(Given information begins)

-- ==== Sys2Proof/Machine/PartRun.lean ====
section
/-! DEFINITION. The part's run states: POWER_ON, CLEARING_DONE, RUN_REQUEST with its start check, STOP_REQUEST,
STOPPED_ENTRY, SOFT_RESET and PART_TIME_TICK (R165, R167 to R172). -/

namespace Sys2Proof.Machine

open Sys2Proof

/-! ### Power-on -/

/-- A station after power-on whose input lines keep their levels, and what is to come on them (log 30). -/
def Station.powerOnWithLines (x : Station) : Station :=
  { Station.powerOn with
    line := { LineUnit.powerOn with
      samples := x.line.samples, feedHigh := x.line.feedHigh, exitHigh := x.line.exitHigh, faultHigh := x.line.faultHigh }
    link := { LinkUnit.powerOn with busyHigh := x.link.busyHigh, rises := x.link.rises } }

/-- POWER_ON (R172): CLEARING, with every register and unit at its power-on value. -/
def execPowerOn (s : State) : Host.Outcome State Fault Refusal :=
  .next { State.reset with
    floor := { State.reset.floor with stations := s.floor.stations.map Station.powerOnWithLines }
    pending := s.pending }

/-- Account 0 as the house account: OPEN and of kind HOUSE, its other fields as they stand (R133). -/
def Account.asHouse (a : Account) : Account := { a with state := 1, kind := 3 }

/-- The levels that the next sample of a station's lines finds; with no sample listed they stay (R1, R2; log 5). -/
def LineUnit.nextSample (l : LineUnit) : LineSample :=
  l.samples.headD { feed := l.feedHigh, exit := l.exitHigh, fault := l.faultHigh }

/-- The filtered levels of FEED, EXIT and FAULT taken from the next sample under the station's working copy, and the debounce
counts discarded (R2). The tick of that sample still takes it (log 5). -/
def Station.seedFilters (x : Station) : Station :=
  let p := x.line.nextSample
  { x with
    line := { x.line with
      feed := x.copy.isActive 0 p.feed, exit := x.copy.isActive 1 p.exit, fault := x.copy.isActive 2 p.fault
      feedCount := 0, exitCount := 0, faultCount := 0 } }

/-- A station at the end of CLEARING: a working copy of the zeroed profile, its guard record, seeded filters, IDLE (R172). -/
def Station.afterClearing (m : Memory) (i : StationId) (x : Station) : Station :=
  let y := ({ x with state := .idle, copy := (m.profile i).clamped }.recomputeGuard m .a).seedFilters
  { y with link := { y.link with busy := y.copy.isActive 7 y.link.busyHigh } }

/-- CLEARING_DONE (R172): the store is zero, account 0 is OPEN and HOUSE, working copies and guards are formed, part time
starts in the header, and the part is STOPPED with RUN set. Records whose bytes change advance their edit counts (log 13), and
ENABLE is driven (R16). Outside CLEARING the event does not arise (log 3). -/
def execClearingDone (s : State) : Host.Outcome State Fault Refusal :=
  if s.mode.run = .clearing then
    let zeroed : Memory := Memory.putAccount [] 0 (Account.asHouse (Memory.account [] 0))
    let timed := zeroed.editHeader fun m => m.setHeader 12 4 s.mode.partTime.toNat
    let f := forStations (fun i f => f.onStation i (Station.afterClearing zeroed i)) { s.floor with store := timed }
    .next (s.become { s.mode with run := .stopped } (f.raise .run))
  else .next s

/-! ### The start check -/

/-- Whether an account's state is one the start check admits: FREE, OPEN or FROZEN (R148, R168). -/
def Account.startStateValid (a : Account) : Bool := a.isFree || a.isOpen || a.isFrozen

/-- Whether an account passes both account tests of the start check (R168). -/
def Account.startValid (a : Account) : Bool :=
  a.startStateValid && (a.isFree || a.isPrepaid || a.isCredit || a.isHouse)

/-- The result of a refused start check: the code, the page failure kind and the refusal number (R168). -/
structure StartRefusal where
  code : Nat
  kind : Nat
  number : Nat
deriving DecidableEq, Repr

/-- The first test of R168 that fails. -/
def startRefusal (m : Memory) (p : Page) : Option StartRefusal :=
  match m.pageFailure p with
  | some (kind, number) => some ⟨1, kind, number⟩
  | none =>
    match m.directoryFault with
    | some (.count n) => some ⟨2, 0, n⟩
    | some (.entry k) => some ⟨3, 0, k⟩
    | none =>
      match accountNumbers.find? fun n => !(m.account n).startValid with
      | some n => some ⟨if (m.account n).startStateValid then 5 else 4, 0, n⟩
      | none => none

/-- Whether the start work clamps an account's limit (R148). -/
def Account.limitClamped (a : Account) : Bool :=
  !a.isFree && a.isCredit && decide (Config.maxUnits < (a.limit.toNat : Int))

/-- The start work on account `n`, but for its edit count (R133, R148). -/
def Account.started (n : Nat) (a : Account) : Account :=
  let b := { a with
    held := 0, holders := 0, inFlight := 0
    limit := if a.limitClamped then BitVec.ofInt 32 Config.maxUnits else a.limit }
  let c := if n = 0 then b.asHouse else b
  if c.isFree then c else c.judgeOverdrawn

/-- The start work on account `n`: a changed record gets its edit count, an odd count becomes even (R134, R148). -/
def Memory.startAccount (m : Memory) (n : Nat) : Memory := (m.editAccount n (Account.started n)).closeAccount n

/-- How many account limits the start work clamps (R148). -/
def accountClamps (m : Memory) : Nat := accountNumbers.countP fun n => (m.account n).limitClamped

/-- A station takes up its profile: a new clamped working copy, seeded filters, cleared pace, drain start, the guard record
and the serial fields (R2, R13, R14, R21, R35, R41). -/
def takeProfile (e : Mode) (i : StationId) (f : Floor) : Floor :=
  let old := (f.station i).copy
  let m := f.store
  let g := f.onStation i fun x =>
    let y := ({ x with copy := (m.profile i).clamped }.recomputeGuard m e.page).seedFilters
    { y with line := { y.line.clearPace with drainStart := e.partTime } }
  applySerial e i old g

/-- A station enters service: IDLE, without an out cause (R77, R99). A card that the host has loaded into the next-card slot stays
there, not judged, by the model's choice (R75, R76, R164; log 53). -/
def Station.inServiceAgain (x : Station) : Station := { x with state := .idle, outCause := .none }

/-- At the moment the run state becomes RUNNING: a FAULT line found active is a taken change to active at a station in
service, and a station set to OUT has its live tally closed (R2, R19, R169). -/
def atRunning (e : Mode) (i : StationId) (f : Floor) : Floor :=
  let x := f.station i
  if x.state = .out then closeStray e i .out f
  else if x.line.fault then jamCause e i .copier [] f
  else f

/-- The fields of a start check that fails (R168): nothing but the code, the detail and the RUN flag changes. -/
def refuseStart (r : StartRefusal) (s : State) : State :=
  let f := s.floor.onStore fun m => m.editHeader fun h => ((h.setHeader 24 1 r.code).setHeader 25 1 r.kind).setHeader 26 2 r.number
  { s with floor := f.raise .run, port := { s.port with refusal := r.code } }

/-- The work of a start check that passes: steps 1 to 6 of R169 and what follows at the moment of RUNNING. A station that is set
to OUT keeps its pace measurement (log 41), and a loaded next card of one set to IDLE stays in its slot (log 53). -/
def passStart (s : State) : State :=
  let e := s.mode
  let m := s.floor.store
  let enabled := fun i => m.profileEnabled i
  let clamps := accountClamps m + ((stationIds.filter enabled).map fun i => (m.profile i).clampCount).sum
  let f := s.floor.onStore fun m => m.editHeader fun h =>
    (((h.setHeader 24 1 0).setHeader 25 1 0).setHeader 26 2 0).setHeader 6 2 (min clamps Config.max16)
  let f := f.onStore fun m => accountNumbers.foldl Memory.startAccount m
  let f := forStations (fun i f => if enabled i then takeProfile e i f else f) f
  let f := forStations
    (fun i f => if enabled i then f.onStation i Station.inServiceAgain else enterOut e i .staff f) f
  let e' := { e with run := .running }
  let f := forStations (atRunning e') (f.raise .run)
  { s.become e' f with port := { s.port with refusal := 0 } }

/-- A run request (R167, R168). -/
def requestRun (s : State) : State :=
  if s.mode.run = .stopped then
    match startRefusal s.floor.store s.mode.page with
    | some r => refuseStart r s
    | none => passStart s
  else s

/-- RUN_REQUEST (R168). -/
def execRunRequest (s : State) : Host.Outcome State Fault Refusal := .next (requestRun s)

/-! ### Stopping -/

/-- What a station does at entry to STOPPING (R100). -/
def stopStation (e : Mode) (i : StationId) (f : Floor) : Floor :=
  let x := f.station i
  if x.context.condition = .live then endSession e i .stop f
  else if x.context.condition = .funding then giveUpFunding e i (showAndEject i .outOfService 0 0 f)
  else if x.state = .idle ∨ x.state = .out then closeStray e i .stop f
  else f

/-- A stop request (R167, R170). -/
def requestStop (s : State) : State :=
  if s.mode.run = .running then
    let e := { s.mode with run := .stopping }
    s.become e (forStations (stopStation e) (s.floor.raise .run))
  else s

/-- STOP_REQUEST (R170). -/
def execStopRequest (s : State) : Host.Outcome State Fault Refusal := .next (requestStop s)

/-- Whether the stop is complete: every station IDLE or OUT and the wait queue empty (R170). -/
def stopComplete (s : State) : Bool :=
  s.mode.run == .stopping && s.floor.waitQueue.isEmpty &&
    stationIds.all fun i => (s.floor.station i).state == .idle || (s.floor.station i).state == .out

/-- What happens at a station at entry to STOPPED: the next card is answered, the path emptied (R20, R75). -/
def stationStopped (i : StationId) (f : Floor) : Floor :=
  (answerNextCard i f).onStation i fun x => { x with line := x.line.dropPath }

/-- STOPPED_ENTRY (R170): while the stop is not complete the event does not arise (log 3). -/
def execStoppedEntry (s : State) : Host.Outcome State Fault Refusal :=
  if stopComplete s then
    .next (s.become { s.mode with run := .stopped } (forStations stationStopped (s.floor.raise .run)))
  else .next s

/-! ### Soft reset -/

/-- A soft reset of the line state (R22); debounce counts are discarded. -/
def LineUnit.softReset (l : LineUnit) : LineUnit :=
  let strays := l.inPath.countP fun s => s.target == .stray
  let lost := l.loseStrays strays
  { lost.clearPace with
    enable := false, inPath := [], closed := .zero, feedCount := 0, exitCount := 0, faultCount := 0
    live := if l.closed.waiting then lost.live.add l.closed.tally else lost.live }

/-- A soft reset of the session context: any session or funding wait is ABANDONED (R101). -/
def Context.abandon (now : Time) (c : Context) : Context :=
  if c.condition = .empty then c
  else { c with
    condition := .abandoned
    endTime := if c.condition = .live ∨ c.condition = .funding then now else c.endTime }

/-- A soft reset of the jam unit: the record is kept (R130). -/
def JamUnit.softReset (j : JamUnit) : JamUnit := { JamUnit.powerOn with record := j.record }

/-- A soft reset of a station (R22, R59, R101, R113, R130). -/
def Station.softReset (now : Time) (x : Station) : Station :=
  { x with
    state := if x.state = .out then .out else .idle
    outPending := .none, nextCard := none, lowStart := none, graceStart := none
    context := x.context.abandon now
    auth := { x.auth.closed with slot := none }
    jam := x.jam.softReset, line := x.line.softReset, link := x.link.softReset }

/-- A soft reset of an account: no hold, no holder, no face in flight; CLOSING becomes FROZEN (R149). -/
def Account.softReset (a : Account) : Account :=
  { a with held := 0, holders := 0, inFlight := 0, state := if a.isClosing then 2 else a.state }

/-- The account table after a soft reset; the edit counts are kept (R149). -/
def Memory.softResetAccounts (m : Memory) : Memory :=
  accountNumbers.foldl (fun m n => if (m.account n).softReset = m.account n then m else m.putAccount n (m.account n).softReset) m

/-- A soft reset request (R167, R171). -/
def requestSoftReset (s : State) : State :=
  if s.mode.run = .clearing then s
  else
    let f : Floor :=
      { store := s.floor.store.softResetAccounts
        stations := s.floor.stations.map (Station.softReset s.mode.partTime)
        waitQueue := [], dropped := false, rptWr := 0, irqFlag := 0 }
    let g := if s.mode.run = .stopped then f else f.raise .run
    { s.become { s.mode with run := .stopped, rptRd := 0 } g with port := { s.port with ordPost := 0, ordDone := 0 } }

/-- SOFT_RESET (R171). -/
def execSoftReset (s : State) : Host.Outcome State Fault Refusal := .next (requestSoftReset s)

/-! ### Part time -/

/-- The inputs of a station are sampled: their levels at this millisecond are held (R1). -/
def LineUnit.sample (l : LineUnit) : LineUnit :=
  { l with
    samples := l.samples.tail
    feedHigh := l.nextSample.feed, exitHigh := l.nextSample.exit, faultHigh := l.nextSample.fault }

/-- The debounce count of a line after a sample: one more when the sample differs from the filtered level, up to the debounce
time, and 0 when it agrees (R1). -/
def WorkingCopy.debounced (w : WorkingCopy) (k : Nat) (filtered high : Bool) (count : Nat) : Nat :=
  if w.isActive k high = filtered then 0 else min (count + 1) w.debounce

/-- The debounce counts of a station after the latest sample (R1). -/
def Station.countSamples (x : Station) : Station :=
  { x with
    line := { x.line with
      feedCount := x.copy.debounced 0 x.line.feed x.line.feedHigh x.line.feedCount
      exitCount := x.copy.debounced 1 x.line.exit x.line.exitHigh x.line.exitCount
      faultCount := x.copy.debounced 2 x.line.fault x.line.faultHigh x.line.faultCount } }

/-- The copier lines of a station are sampled (R1). -/
def Station.sampleLevels (x : Station) : Station := { x with line := x.line.sample }

/-- BUSY of a station is sampled at the level where it stands (R51; log 49). -/
def Station.sampleBusy (now : Time) (x : Station) : Station :=
  { x with link := x.link.sampleBusy x.copy now x.link.busyHigh }

/-- The samples of one millisecond at a station whose units run (R1, R51). -/
def Station.sampleInputs (now : Time) (x : Station) : Station := x.sampleLevels.countSamples.sampleBusy now

/-- PART_TIME_TICK (R165): part time advances, and from the end of CLEARING on it is rewritten in the header (log 7) and the
inputs of every station are sampled (R1, R51). In CLEARING the units do not run and the lines are only looked at (R23; log 5). -/
def execPartTimeTick (s : State) : Host.Outcome State Fault Refusal :=
  let e := { s.mode with partTime := s.mode.partTime + 1 }
  if s.mode.run = .clearing then
    .next { s with mode := e, floor := { s.floor with stations := s.floor.stations.map Station.sampleLevels } }
  else
    let f := s.floor.onStore fun m => m.editHeader fun h => h.setHeader 12 4 e.partTime.toNat
    .next (s.become e { f with stations := f.stations.map (Station.sampleInputs e.partTime) })

end Sys2Proof.Machine
end

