-- ==== Sys2Proof/Machine/Step.lean ====
section
/-! DEFINITION. The step of the block: the command at the front of the queue is executed with the rest of the queue. -/

namespace Sys2Proof.Machine

open Sys2Proof

/-- The same state with another queue of waiting commands. -/
def State.withPending (s : State) (queue : List Instr) : State := { s with pending := queue }

/-- One step: the first waiting command, first in, first out; with an empty queue the block idles (log 1). -/
def step (s : State) : Host.Outcome State Fault Refusal :=
  match s.pending with
  | [] => .next s
  | c :: rest => exec c (s.withPending rest)

/-- The state with the command a word spells put at the front of its queue; unchanged where the word spells none. -/
def State.withFetchWord (s : State) (nbits w : Nat) : State :=
  match decodeTableWord nbits w with
  | some c => s.withPending (c :: s.pending)
  | none => s

end Sys2Proof.Machine
end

(Given information ends)

Task to carry out
From the entries above, copy every line containing the word "arise".

Expected output
ENABLE is driven (R16). Outside CLEARING the event does not arise (log 3). -/
/-- STOPPED_ENTRY (R170): while the stop is not complete the event does not arise (log 3). -/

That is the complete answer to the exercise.